April 13 was the grand opening for an expansion of Cliff Island’s sandwich shop into a general store, Beachead General. Islanders are likely to continue to buy most of their groceries in Portland, but proprietor Libra Cusack hopes to provide islanders with snacks and some of their meat, produce and household items. Beachead General provides a second general store to islanders, in addition to the long-operating store in Fisherman’s Cove run by Suzanne Rieth.
Cusack opened the Beachead General in a space adjoining the Beachead II, the sandwich shop that will have its fourth season under her ownership in July and August. Both are located right off the ferry dock, in Cliff House, a building that has housed a number of stores over time.
“I’ve been working toward opening the store since October,” said Cusack, who hired Finestkind, the local building company, to work on the interior. Cusack stocks the store much the way she shops for bargains for her own family. “I walk up and down the aisles” of large discount stores, she said, “and when I see things at a discount that a household has to have, I buy them. Then I embellish and get the fun stuff,” like candy and ice cream. Also on sale are children’s sweaters that she has knit over the winter, and art by islander Kat Farrin. Because bags of potato chips are hard to handle and ice cream would be difficult for her to ship herself on Casco Bay Lines, Cusack uses distributors for those items. But “I hate having to pass on that price to other people,” she said. On the one day a week when she hasn’t scheduled hours, she’ll be in Portland shopping to stock the store.
Cusack, her husband, and their sixth-grade son have been on Cliff for six years, as the first family to respond to the island’s nationally publicized effort to attract new families. With her husband and son both weekday commuters, Cusack wanted to do something that would provide for her family and be of service to islanders. Since she has been running the Beachead II, she said people have asked her to offer more general items for sale, but that the idea didn’t really take hold until the owner of the building, Bob Wilson, asked her two years ago if she would want to convert extra space in the building into a store.

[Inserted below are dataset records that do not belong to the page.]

/-- With distinct ids no move changes the installed part of a tenant record (R74). -/
theorem Moves.installed {s t : State} (h : Moves s t) (hids : (Machine.tenantIds s).Nodup) :
    t.recon.tenants.map Tenant.installed = s.recon.tenants.map Tenant.installed := by
  induction h with
  | refl => rfl
  | tail hbefore hm ih =>
    rw [← ih]
    cases hm with
    | tenant id f hf => exact setTenant_map id f _ fun u _ _ => hf u
    | figures id r hr =>
      refine setTenant_map id _ _ fun u hu hid => ?_
      obtain rfl := eq_of_findTenant (by rwa [Moves.tenantIds hbefore]) hr hu hid
      rfl
    | _ => rfl

end Sys2Proof.Machine
end

section
/-! PROOF. O8: every step keeps the figures of the Outlet Meter in their ranges. -/

namespace Sys2Proof.Machine

/-- Once a tick has taken what was due, the period has ticks left (R8). -/
theorem takeDueWork_tickCount {s : State} (hrun : s.time.running = true) (hticks : 0 < s.loader.params.periodTicks) :
    (takeDueWork s).time.tickCount < s.loader.params.periodTicks := by
  simp only [takeDueWork]
  split
  · simpa [closePeriod_meter, closeMeter] using hticks
  · next hdue => simpa [closeDue, hrun] using hdue

/-- What a tick takes first keeps the ranges (R8). -/
theorem MeterRule.takeDueWork {s : State} (h : MeterRule s) : MeterRule (takeDueWork s) := by
  have hu : MeterRule (settleRoster (verifyOpen (finishClose s))) := h.congr (by simp) (by simp) (by simp)
  simp only [Machine.takeDueWork]
  split
  · exact hu.closePeriod
  · exact hu

/-- A station whose tick timer runs has an installed image (R12, R146). -/
theorem RestUntilInstalled.installed_of_running {s : State} (h : RestUntilInstalled s) (hrun : s.time.running = true) :
    s.loader.load = .installed := by
  by_contra hload
  simp [(h hload).time, TimeBase.reset] at hrun

/-- A tick keeps the ranges (R1, R2). -/
theorem MeterRule.startRead {s : State} (h : MeterRule s) (hrest : RestUntilInstalled s)
    (hrun : s.time.running = true) : MeterRule (startRead s) := by
  obtain ⟨hticks, hconverters, -⟩ := h.started (hrest.installed_of_running hrun)
  have hcount := takeDueWork_tickCount hrun (by omega)
  exact h.takeDueWork.withReading (fun _ => by simpa using hcount)
    (fun c hc => by obtain rfl := Option.some.inj hc; simpa using hconverters)

/-- The rows of `meters` keep the ranges (R1 to R8). -/
theorem MeterRule.exec_of_meters {c : Instr} {s t : State} (h : MeterRule s) (hrest : RestUntilInstalled s)
    (hexec : exec c s = .next t) (hc : meters c = true) : MeterRule t := by
  have hclose (p : Prop) [Decidable p] : MeterRule (if p then Machine.closePeriod s else s) := by
    split
    · exact h.closePeriod
    · exact h
  cases c
  case tick =>
    obtain rfl := Host.Outcome.next.inj hexec
    split
    · next hrun => exact h.startRead hrest hrun.1
    · exact h
  case captureCompletion f =>
    obtain rfl := Host.Outcome.next.inj hexec
    split
    · exact h
    · next d hd =>
      split
      · exact (h.applyFrame d _).endRead (by simp [applyFrame_meter, hd])
      · exact (h.missFrame d).endRead (by simp [missFrame_meter, hd])
  case outletUnmeasured =>
    obtain rfl := Host.Outcome.next.inj hexec
    split
    · exact h
    · next d hd =>
      split
      · exact (h.missFrame d).endRead (by simp [missFrame_meter, hd])
      · exact h
  case periodClose | graceExpiry | settleExpiry | restoreCounterExpiry | checkCountdownExpiry =>
    obtain rfl := Host.Outcome.next.inj hexec
    exact hclose _
  all_goals simp [meters] at hc

/-- The resets, the end of the hold, and an installation or a rejection keep the ranges, since no figure has been taken
before them (R12, R170, R172, R175). -/
theorem MeterRule.exec_of_loads {c : Instr} {s t : State} (h : MeterRule s) (hrest : RestUntilInstalled s)
    (hexec : exec c s = .next t) (hc : loads c = true) : MeterRule t := by
  cases c
  case powerOnReset =>
    obtain rfl := Host.Outcome.next.inj hexec
    exact .of_reset rfl rfl nofun
  case restartReset straps =>
    obtain rfl := Host.Outcome.next.inj hexec
    split
    · exact .of_reset rfl rfl nofun
    · exact h
  case holdEnd straps =>
    obtain rfl := Host.Outcome.next.inj hexec
    split
    · next hheld =>
      have hr := hrest (by simp [hheld])
      exact .of_reset hr.meter (congrArg TimeBase.tickCount hr.time) nofun
    · exact h
  case imageReadComplete im =>
    obtain rfl := Host.Outcome.next.inj hexec
    split
    · next hread =>
      have hr := hrest (by simp [hread])
      split
      · next haccepted =>
        exact .of_reset (by simp [hr.meter]) (by simp [hr.time, TimeBase.reset])
          (by simpa using imageAccepted_ranges haccepted)
      · exact .of_reset (by simp [hr.meter]) (by simp [hr.time, TimeBase.reset]) (by simp)
    · exact h
  all_goals simp [loads] at hc

/-- Every command keeps the ranges of the Outlet Meter's figures (R4 to R8). -/
theorem MeterRule.exec {c : Instr} {s t : State} (h : MeterRule s) (hrest : RestUntilInstalled s)
    (hexec : exec c s = .next t) : MeterRule t := by
  cases hl : loads c
  · cases hm : meters c
    · obtain ⟨hmeter, htime⟩ := exec_meter_time hexec hl hm
      exact h.congr hmeter htime (exec_loader hexec hl)
    · exact h.exec_of_meters hrest hexec hm
  · exact h.exec_of_loads hrest hexec hl

/-- An idle step keeps the ranges (R8). -/
theorem MeterRule.idle {s : State} (h : MeterRule s) : MeterRule (idle s) := by
  unfold Machine.idle
  split_ifs
  case pos => exact h.congr (by simp) (by simp) (by simp)
  case pos => exact h.congr (by simp) (by simp) (by simp)
  case pos => exact h.congr (by simp) (by simp) (by simp)
  case pos =>
    have hu : MeterRule (settleRoster s) := h.congr (by simp) (by simp) (by simp)
    simp only [beginDueWork]
    split
    · exact hu.closeMeter.congr (by simp) (by simp) (by simp)
    · exact hu
  case pos => exact h.congr (by simp) (by simp) (by simp)
  case pos => exact h.congr (by simp) (by simp) (by simp)
  case neg => exact h

/-- Settles O8: the accumulator's range is 40,000 for each completed tick, so that the averages of a close lie in the
range of the samples; a tick takes a due close before it reads, so that the tick count stays within the period. -/
theorem stepKeepsMeterRule : Obligations.StepKeepsMeterRule := by
  intro s t hrest h hstep
  rcases step_cases hstep with ⟨-, rfl⟩ | ⟨c, rest, -, hexec⟩
  · exact h.idle
  · have hrest' : RestUntilInstalled (s.withPending rest) := fun hl => by
      obtain ⟨⟩ := hrest hl
      constructor <;> assumption
    exact (h.congr rfl rfl rfl : MeterRule (s.withPending rest)).exec hrest' hexec

end Sys2Proof.Machine
end

section
/-! PROOF. O7: a station without an installed image stays at rest. A station at rest has no rate, no roster record, no
job and a stopped tick timer, so that nothing becomes due and only the alert, the hold and the image read go on. -/

namespace Sys2Proof.Machine

namespace RestRule

variable {s : State}

theorem withAlert (h : RestRule s) (x : AlertUnit) : RestRule (s.withAlert x) :=
  ⟨h.meter, h.time, h.link, h.rate, h.sending, h.roster, h.table, h.tenants, h.queue, h.coil, h.closeInHand⟩

theorem withLoader (h : RestRule s) (x : Loader) : RestRule (s.withLoader x) :=
  ⟨h.meter, h.time, h.link, h.rate, h.sending, h.roster, h.table, h.tenants, h.queue, h.coil, h.closeInHand⟩

theorem withPending (h : RestRule s) (x : List Instr) : RestRule (s.withPending x) :=
  ⟨h.meter, h.time, h.link, h.rate, h.sending, h.roster, h.table, h.tenants, h.queue, h.coil, h.closeInHand⟩

/-! ## Nothing is due at rest -/

theorem listening (h : RestRule s) : listening s = false := by simp [Machine.listening, receiverRuns, h.rate]

theorem betweenCharacters (h : RestRule s) : betweenCharacters s = false := by
  simp [Machine.betweenCharacters, h.listening]

theorem completedFrame (h : RestRule s) : completedFrame s = none := by
  unfold Machine.completedFrame
  split <;> simp [h.listening]

theorem closeDue (h : RestRule s) : closeDue s = false := by simp [Machine.closeDue, h.time, TimeBase.reset]

theorem lateDue (h : RestRule s) (n : Nat) : lateDue s n = false := by
  simp [Machine.lateDue, rosterRecord_reset h.roster, RosterRecord.blank]

theorem expiryDue (h : RestRule s) (n : Nat) : expiryDue s n = false := by
  simp [Machine.expiryDue, rosterRecord_reset h.roster, RosterRecord.blank]

theorem verifyDue (h : RestRule s) : verifyDue s = false := by simp [Machine.verifyDue, h.coil]

/-- A gateway's command is not taken in LINK_OFF (R161). -/
theorem receiveCommand (h : RestRule s) (arg : List Byte) (f : State → State) : receiveCommand arg f s = s :=
  receiveCommand_ignored arg f s (.inr (.inl (by simp [h.link, takesCommands])))

/-- A step with no command waiting has no effect at rest. -/
theorem idle (h : RestRule s) : idle s = s := by
  simp [Machine.idle, h.completedFrame, h.closeInHand, h.verifyDue, tickWorkDue, h.closeDue, h.lateDue, h.expiryDue,
    attemptDue, h.betweenCharacters, h.listening]

/-- At rest a command that neither resets the station nor reaches the Image Loader changes the Alert Unit at most, by
the expiry of an end-alert gap (R153). -/
theorem exec {c : Instr} {t : State} (h : RestRule s) (hexec : exec c s = .next t) (hc : loads c = false) :
    t = s.withAlert t.alert := by
  cases c
  case powerOnReset | restartReset | holdEnd | imageReadComplete => simp [loads] at hc
  case gapExpiry =>
    obtain rfl := Host.Outcome.next.inj hexec
    split <;> rfl
  case gapError =>
    simp only [Machine.exec, execGapError, h.betweenCharacters, Bool.false_eq_true, false_and, if_false,
      Host.Outcome.next.injEq] at hexec
    subst hexec
    split <;> rfl
  all_goals
    obtain rfl : s = t := by
      simpa [Machine.exec, execTick, execCaptureCompletion, execOutletUnmeasured, execStationLate, execStationExpiry,
        execPeriodClose, execGraceExpiry, execSettleExpiry, execRestoreCounterExpiry, execCheckCountdownExpiry,
        execCharacter, execSearchOnCharacterErrors, execAssemblerArmed, execFrameCompletion,
        execQueryStatus, execQueryOutlet, execLockOff, execUnlock, execClearFault, execAckEvents, execEndAlert,
        execFetchRecord, execRestart, execInvalidCommand, execAttemptStart, execYieldLine, execTransmitFault,
        execTxFaultLimit, execTransmitSuccess, execDwellExpiry, execPulseEnd, execSettleEnd, execOpenVerify,
        takeCharacter, completeFrame, pulseEnds, settleRuns, h.meter, h.time, h.link, h.sending, h.coil,
        h.listening, h.betweenCharacters, h.completedFrame, h.closeDue, h.lateDue, h.expiryDue, h.verifyDue,
        h.receiveCommand, Meter.reset, TimeBase.reset] using hexec
    rfl

end RestRule

/-! ## Resets -/

theorem restRule_reset : RestRule State.reset := ⟨rfl, rfl, rfl, rfl, rfl, rfl, rfl, rfl, rfl, rfl, rfl⟩

/-- While a restart is pending the end of a close in hand leaves the coil as it was (R144). -/
theorem finishClose_coil {s : State} (hp : s.restartPending = true) : (finishClose s).relay.coil = s.relay.coil := by
  by_cases h : s.closeInHand = none
  · rw [finishClose_none s h]
  · obtain ⟨u, hu, heq⟩ := finishClose_moves h
    rw [heq, endClose_relay, hu.coil hp]

/-- Discarding the queued jobs leaves the coil (R144). -/
@[simp] theorem discardJobs_coil (s : State) : (discardJobs s).relay.coil = s.relay.coil := by
  simp only [discardJobs, withRelay_relay]
  refine foldl_keeps (fun u : State => u.relay.coil) _ (fun u j => ?_) _ _
  rfl

/-- The restart reset, which comes at a free coil, leaves a station at rest (R175). -/
theorem restRule_restartStation (straps : BitVec 4) {s : State} (h : restartDue s = true) :
    RestRule (restartStation straps (finishClose s)) := by
  simp only [restartDue, Bool.and_eq_true, Option.isNone_iff_eq_none] at h
  obtain ⟨⟨hpending, -⟩, hcoil⟩ := h
  refine ⟨rfl, rfl, rfl, rfl, rfl, rfl, rfl, rfl, rfl, ?_, rfl⟩
  exact (discardJobs_coil _).trans ((finishClose_coil hpending).trans hcoil)

/-- A rejected image leaves the station at rest, without a switching record (R146). -/
theorem RestRule.reject {s : State} (h : RestRule s) : RestRule (reject s) := by
  have hrelay : RestRule (s.withRelay RelayDriver.reset) :=
    ⟨h.meter, h.time, h.link, h.rate, h.sending, h.roster, h.table, h.tenants, rfl, rfl, h.closeInHand⟩
  exact (hrelay.withLoader _).withAlert _

/-! ## Every step -/

/-- Every command leaves a station without an installed image at rest: one with an installed image leaves that state by
a reset alone. -/
theorem RestUntilInstalled.exec {c : Instr} {s t : State} (h : RestUntilInstalled s) (hexec : exec c s = .next t) :
    RestUntilInstalled t := by
  intro hload
  cases c
  case powerOnReset =>
    obtain rfl := Host.Outcome.next.inj hexec
    exact restRule_reset.withPending _
  case restartReset straps =>
    obtain rfl := Host.Outcome.next.inj hexec
    split at hload
    · next hdue => rw [if_pos hdue]; exact restRule_restartStation straps hdue
    · next hdue => rw [if_neg hdue]; exact h hload
  case holdEnd straps =>
    obtain rfl := Host.Outcome.next.inj hexec
    split at hload
    · next hheld => rw [if_pos hheld]; exact (h (by simp [hheld])).withLoader _
    · next hheld => rw [if_neg hheld]; exact h hload
  case imageReadComplete im =>
    obtain rfl := Host.Outcome.next.inj hexec
    by_cases hread : s.loader.load = .reading
    · simp only [hread, if_true] at hload ⊢
      split at hload
      · simp at hload
      · next hbad => rw [if_neg hbad]; exact (h (by simp [hread])).reject
    · simp only [hread, if_false] at hload ⊢
      exact h hload
  all_goals
    rw [exec_loader hexec rfl] at hload
    rw [(h hload).exec hexec rfl]
    exact (h hload).withAlert _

It was decades ago, when the last general store in the Beachead General’s current location closed, that the store in Fisherman’s Cove started to become a general store. The core business of that store was gasoline and propane, but in response to the needs of the island, a succession of owners slowly added items like bread and milk, canned and frozen goods, and beer, candy and cigarettes. The store expanded from one room to two. Rieth, who with her husband had been a summer visitor for decades, bought the store in 1986.
More like a traditional general store with a regular supply of all the staples, Rieth relies on 17 distributors to stock her store, with goods arriving on Casco Bay Lines. She contrasts stocking her store to stocking a supermarket. “Supplies get dropped off at the Bay Lines, put on the boat, taken off the boat, Chester [Pettengill] drives them over here, and they come into the store and on the shelves. If you’re a supermarket with a national distributor, they just come in the store and load up the shelves. I try to keep the prices down but it’s money out of my pocket.”
Cusack’s new store enters into business conditions that Rieth has seen become much more difficult over her 15 years of store ownership. Taxes, Rieth says, have tripled, and increased ferry service, particularly a mid-morning run in the summer, has helped drain much of her business away to the mainland supermarkets. Other expenses like her beer license and insurance have also risen in disproportion to her business volume. And the slow pace of business can mean quite a lag between, for example, investing in a case of tuna fish and selling the last can.
If business conditions sometimes can weigh heavily on their minds, the general stores seem to be a calling for Rieth and Cusack. They each run their stores without help, keeping five to six hours a day with one day off. Rieth has long been repaid for her time with islanders making visits to the Cove store not only to buy items but to chat. And Cusack’s store offers a table for playing board games, and, in a first for Cliff, a computer that is freely available for Internet access.